→ **What to produce**
From the entries provided below, copy each line that contains the word "popMade".
### Records supplied ###
/-- A push, or the second of two, at the word above SPLIM + 2, at 0x0000 and 0x001E below 0x0800, and
at the last word of a device with storage up to 0xFFFF; two pops from SPLIM + 4, and from 0x0002. -/
theorem test_witness_push_traps :
    let s := { wN 15#4 0x2002#16 ready with splim := 0x1FFE#16, splimEn := true }
    let u := wN 15#4 0x2000#16 s
    let top := { wN 15#4 0xFFFE#16 ready with
      splim := 0xFFFC#16, splimEn := true
      dev := { ready.dev with upperRam := some (0x8000#16, 0xFFFF#16) } }
    let v := wN 15#4 0x2006#16 s
    let low := wN 15#4 4#16 ready
    cpuLevel s < stackLevel s ∧ pushMade s = true ∧ s.splim.toNat + s.dev.splimSlack < 0x2002
      ∧ pushMade (pushNext 1#16 s) = true
      ∧ pushMade u = true ∧ pushMade (pushNext 1#16 u) = true
      ∧ getW 15#4 (pushNext 1#16 u) = 0x2002#16
      ∧ pushMade (wN 15#4 0#16 ready) = true ∧ pushMade (wN 15#4 0x001E#16 ready) = true
      ∧ cpuLevel ready < stackLevel ready
      ∧ pushMade top = true ∧ top.splimEn = true ∧ getW 15#4 top = 0xFFFE#16
      ∧ cpuLevel top < stackLevel top
      ∧ popMade v = true ∧ popMade (popNext v) = true ∧ popAddr v = 0x2004#16
      ∧ popMade low = true ∧ popMade (popNext low) = true ∧ popAddr low = 2#16
      ∧ popAddr (popNext low) = 0#16
      ∧ popMade (setW 15#4 (getW 14#4 (wN 14#4 0x2006#16 s)) (wN 14#4 0x2006#16 s)) = true
      ∧ popAddr (setW 15#4 (getW 14#4 (wN 14#4 0x2006#16 s)) (wN 14#4 0x2006#16 s)) = 0x2004#16
      ∧ 3#4 ≠ 15#4 := by decide

theorem test_witness_mov_file_literal :
    readable .word (wordFileAddr 2#15) ready = true
      ∧ readable .word (wordFileAddr 0x13FF#15) ready = true
      ∧ writable .word (fileAddr 0x1FFE#13) ready = true
      ∧ writable .byte (fileAddr 0x1FFF#13) ready = true := by decide

/-- A register pair, RAM, and the stack. -/
theorem test_witness_movd_result :
    doubleReady .direct 14#4 pointing = true ∧ doubleReady .postInc 1#4 pointing = true
      ∧ doubleReady .preDec 15#4 (wN 15#4 0x0804#16 ready) = true
      ∧ doubleDstReady .direct 14#4 pointing = true ∧ doubleDstReady .preDec 2#4 pointing = true
      ∧ doubleDstReady .postInc 15#4 ready = true := by decide

theorem test_witness_frame_result : pushReady ready = true
    ∧ popReady (setW 15#4 (getW 14#4 (wN 14#4 0x0802#16 ready)) (wN 14#4 0x0802#16 ready)) = true := by
  decide

theorem test_witness_extend_result : srcReady .byte .direct 1#4 pointing = true
    ∧ srcReady .byte .postDec 5#4 pointing = true := by decide

theorem test_witness_add_result :
    srcReady .word .ind 1#4 pointing = true
      ∧ dstReady .word .postInc 2#4 (srcNext .word .ind 1#4 pointing) = true
      ∧ srcReady .byte .direct 1#4 pointing = true
      ∧ dstReady .byte .direct 2#4 (srcNext .byte .direct 1#4 pointing) = true
      ∧ readable .word (fileAddr 0x0042#13) ready = true
      ∧ writable .word (fileAddr 0x0042#13) ready = true
      ∧ readable .byte (fileAddr 0x1FFF#13) ready = true := by decide

theorem test_witness_bit_result :
    readable .word (bitFileAddr 0x021#12) ready = true
      ∧ writable .word (bitFileAddr 0x021#12) ready = true
      ∧ readable .word (bitFileAddr 0xFFF#12) ready = true
      ∧ writable .word (bitFileAddr 0xFFF#12) ready = true := by decide

theorem test_witness_shift_result :
    (getW 1#4 (wN 1#4 15#16 ready)).toNat ≤ 15 ∧ 15 < (getW 1#4 (wN 1#4 16#16 ready)).toNat := by
  decide
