-- ==== Sys2Proof/Machine/Cursor.lean ====
section
/-! DEFINITION. The bit cursor: BEGIN, TAKE, PEEK, TAG, VERIFY. -/

namespace Sys2Proof.Machine

/-- What TAKE, TAG and VERIFY write on success: RESULT, CURSOR and ERR (40_bit_cursor.md R132, R135). -/
def consume (n : BitVec 6) (v : Nat) (s : State) : Outcome :=
  .next ((s.setResult v).setCursor (s.cursor.toNat + n.toNat)).succeed

/-- BEGIN (40_bit_cursor.md R134). -/
def execBegin (s : State) : Outcome := .next (s.setCursor 0).clearErrors

/-- TAKE n (40_bit_cursor.md R135). -/
def execTake (n : BitVec 6) (s : State) : Outcome := withOperand (fetchField n s) s fun v => consume n v s

/-- PEEK n: as TAKE, but CURSOR is not written (40_bit_cursor.md R136). -/
def execPeek (n : BitVec 6) (s : State) : Outcome :=
  withOperand (fetchField n s) s fun v => .next (s.setResult v).succeed

/-- TAG n: the field must equal all 32 bits of ARG0 (40_bit_cursor.md R137; 30_encoding.md R92). -/
def execTag (n : BitVec 6) (s : State) : Outcome :=
  withOperand (fetchField n s) s fun v =>
    if v = s.arg0.toNat then consume n v s else raise .unexpectedValue s

/-- VERIFY n: the field must lie in the inclusive unsigned range [ARG0, ARG1] (40_bit_cursor.md R138;
30_encoding.md R93). -/
def execVerify (n : BitVec 6) (s : State) : Outcome :=
  withOperand (fetchField n s) s fun v =>
    if s.arg0.toNat ≤ v ∧ v ≤ s.arg1.toNat then consume n v s else raise .constraintViolation s

end Sys2Proof.Machine
end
###
→ **The completed task**
      ∧ popMade v = true ∧ popMade (popNext v) = true ∧ popAddr v = 0x2004#16
      ∧ popMade low = true ∧ popMade (popNext low) = true ∧ popAddr low = 2#16
      ∧ popMade (setW 15#4 (getW 14#4 (wN 14#4 0x2006#16 s)) (wN 14#4 0x2006#16 s)) = true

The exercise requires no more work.